This is just one spiderlite TD3 off a boom arm...that will run you about $600 off of adorama or B&H new






These results are using a Nikkor 17-55 2.8, and a Tamron 90mm 2.8 macro for close ups





Hope you might of foun any of that usefull.  Macros make great portrait lenses as well.  I think of mine almost like a 90mm 2.8 prime.


----------



## Village Idiot (Sep 21, 2009)

But that's a hotlite? Hotlites are usually not a very good option for shooting people.


----------



## NateWagner (Sep 21, 2009)

well, they aren't hotlights... 

scott kelby talks about them here 




Although, I would still recommend using some sort of a lighting tent, or just being careful with your reflections because you can see the softbox reflected in the jewels in the images which is the part of the purpose of the lighting tent.


----------



## Village Idiot (Sep 21, 2009)

Hot lights in the sense that the light is permanently on and doesn't provide the power an illumination of a strobe.
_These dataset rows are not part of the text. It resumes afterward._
-- ==== Sys2Proof/Machine/Launch.lean ====
section
/-! DEFINITION. Submission rings and launches (R160–R187, 05_spatial_pipelines_and_launch.md). -/

namespace Sys2Proof.Machine

/-! ### Rings (R168–R171) -/

def Ring.init : Ring := ⟨0, false, false, [], none, none, 0, 0⟩
def Mod.ring (m : Mod) (d r : Nat) : Ring := (m.cdie d).rings.getD r Ring.init
def modRing (d r : Nat) (f : Ring → Ring) : Act := .look fun m =>
  modCDie d fun c => { c with rings := c.rings.put r (f (m.ring d r)) }

def ringSize (m : Mod) (d r : Nat) : Nat := 2 ^ m.fld (CD_RING_CTL d r) CD_RING_CTL_SIZE_LOG2
def ringExpect (m : Mod) (d r : Nat) : Nat := m.fld (CD_RING_STATE d r) CD_RING_STATE_EXPECT
def ringChamber (m : Mod) (d r : Nat) : Nat := m.fld (CD_RING_CTL d r) CD_RING_CTL_CHAMBER
def ringWatching (m : Mod) (d r : Nat) : Bool := decide (m.fld (CD_RING_STATE d r) CD_RING_STATE_STATE = 1)

/-- The shared-window offset of a ring's watch slot (R169). -/
def watchOff (m : Mod) (d r : Nat) : Nat :=
  64 * m.fld (CD_RING_SUB d r) CD_RING_SUB_BASE + 64 * (ringExpect m d r % ringSize m d r)

/-- True where a ring is served: defined, watching, its die running, a confidential chamber bound (R414). -/
def ringServed (m : Mod) (d r : Nat) : Bool :=
  ringWatching m d r && m.flag (CD_RING_CTL d r) CD_RING_CTL_ENABLE && m.dieRuns d &&
    (!confidential m (ringChamber m d r) || bound m (ringChamber m d r))

/-- The scheduler reads the watch slot (R169). -/
def readWatch (d r : Nat) : Act := .look fun m =>
  acts [modRing d r fun x => { x with reading := true }, watchLine (watchOff m d r) (d, r)]

def execRingPoll (d : Fin 8) (r : Fin 256) (s : State) : Result := done (.look fun m =>
  onlyIf (ringServed m d r && !(m.ring d r).reading) (readWatch d r)) s

/-- A ring stops with a lasting record that names it, EXPECT and the SEQ read (R169). -/
def stopRing (d r seq : Nat) : Act := .look fun m => acts [
  setF (CD_RING_STATE d r) CD_RING_STATE_STATE 2,
  modRing d r fun x => { x with reading := false, reread := false },
  record (qDie d) 0x0202 clsLasting .plain (some (ringChamber m d r)) (dpCompute 1 d 0 0 0) (mpSteward d)
    (detail [(32, 1, r), (36, 4, ringExpect m d r), (40, 4, seq)])]

/-- Fields of a ring entry (R168). -/
def eSeq (e : BitVec 512) : Nat := bitsOf e 0 32
def eOp (e : BitVec 512) : Nat := bitsOf e 32 8
def eChamber (e : BitVec 512) : Nat := bitsOf e 40 3
def eShared (e : BitVec 512) : Bool := bitOf e 43
def eJob (e : BitVec 512) : Word := BitVec.ofNat 64 (bitsOf e 64 64)
def eArg0 (e : BitVec 512) : Nat := bitsOf e 128 64

/-- Completion statuses (R176). -/
def csDone : Nat := 0
def csFaulted : Nat := 1
def csDeadline : Nat := 2
def csCancelled : Nat := 3
def csRefused : Nat := 4
def csNotFound : Nat := 5
def csTooLate : Nat := 6
def csBadEntry : Nat := 7

/-- Entries a ring may seal in each direction of a binding (R417). -/
def sealLimit : Nat := 2 ^ 31

/-- Writes a completion entry at CSEQ as one WR_NC (R168, R170, R408); `ch` is the chamber of the entry. It is sealed where
the ring's own chamber is confidential (R422), whose completions cannot be written once its binding has ended. -/
def complete (d r ch status det : Nat) (job mask ran : Word) (seq : Nat) : Act := .look fun m =>
  let x := m.ring d r
  let bs := leBytes 64 (layNat [(0, 4, x.cseq.toNat), (4, 1, 0x81), (5, 1, ch), (6, 1, status), (7, 1, det),
    (8, 8, job.toNat), (16, 8, mask.toNat), (24, 8, ran.toNat), (32, 8, m.now.toNat), (40, 4, seq)])
  let off := 64 * m.fld (CD_RING_CMP d r) CD_RING_CMP_BASE + 64 * (x.cseq.toNat % ringSize m d r)
  let k := ringChamber m d r
  let sealed' := confidential m k
  if sealed' && decide (sealLimit ≤ x.nOut) then stopRing d r (ringExpect m d r)
  else acts [
    onlyIf (!sealed' || bound m k)
      (vRequest opWrNc off (if sealed' then sealEntry (m.chamber k) d r x.cseq bs else bs) none),
    modRing d r fun x => { x with
      cseq := x.cseq + 1
      sealedOut := if sealed' then some x.cseq else x.sealedOut
      nOut := if sealed' then x.nOut + 1 else x.nOut }]

/-- Completes a CANCEL, NOP or bad entry (R171, R182). -/
def completeEntry (d r status : Nat) (e : BitVec 512) : Act :=
  complete d r (eChamber e) status 0 (eJob e) 0 0 (eSeq e)

/-- A free launch slot of the scheduler of a ring: slots 16j to 16j + 15 belong to scheduler j. -/
def freeSlot (m : Mod) (d j : Nat) : Option Nat :=
  ((List.range 16).map (16 * j + ·)).find? fun i => m.lstate (64 * d + i) = lFree

/-- A launch just accepted (R171, R176). -/
def Launch.fresh (r : Nat) (stamp : Word) (seq : Nat) (home : Nat) : Launch :=
  { stages := [], routers := [], gqs := [], sqs := [], ring := r, subStamp := stamp
    submitted := BitVec.ofNat 32 seq, ran := 0, cancel := none, stopping := false, exc := 0, digest := 0
    home := home, satellites := [], orphan := false }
Regardless of whether or not it's actually hot, that's what 95% of the photography world refers to them as.


----------



## Dominantly (Nov 15, 2009)

BuZzZeRkEr said:


> Congradulations on landing the job!  Great budget to work with...I'm sure you'll have no problem acheiving those results with a 5k budget.  The people who posted before are correct....you can achieve the results in the picture you posted for much less, even less than half of the allowed budget...but at least it's an excuse to get some great gear .
> 
> I'm a professional photographer and shoot alot of product right out of my home.  To shoot product I have found my westcott spiderlite TD5/3 continous cold light lighting system really makes product photography a joy!  using the soft boxes takes away the need for ackward light tents and all you need is a paper backdrop and BINGO!  here is an example a basic set up
> 
> ...


Thanks for posting up the setup. 
My father in law is head lighting director in Hollywood and he is giving me a almost new TD-5, and said I could pick and choose some bulbs for it at the studio.
Did you use the compact fluorescents for that shot? Have you tried the strobes with it? Do you know if it is possible to use it with a shoot through umbrella? 

Thanks for any help.


----------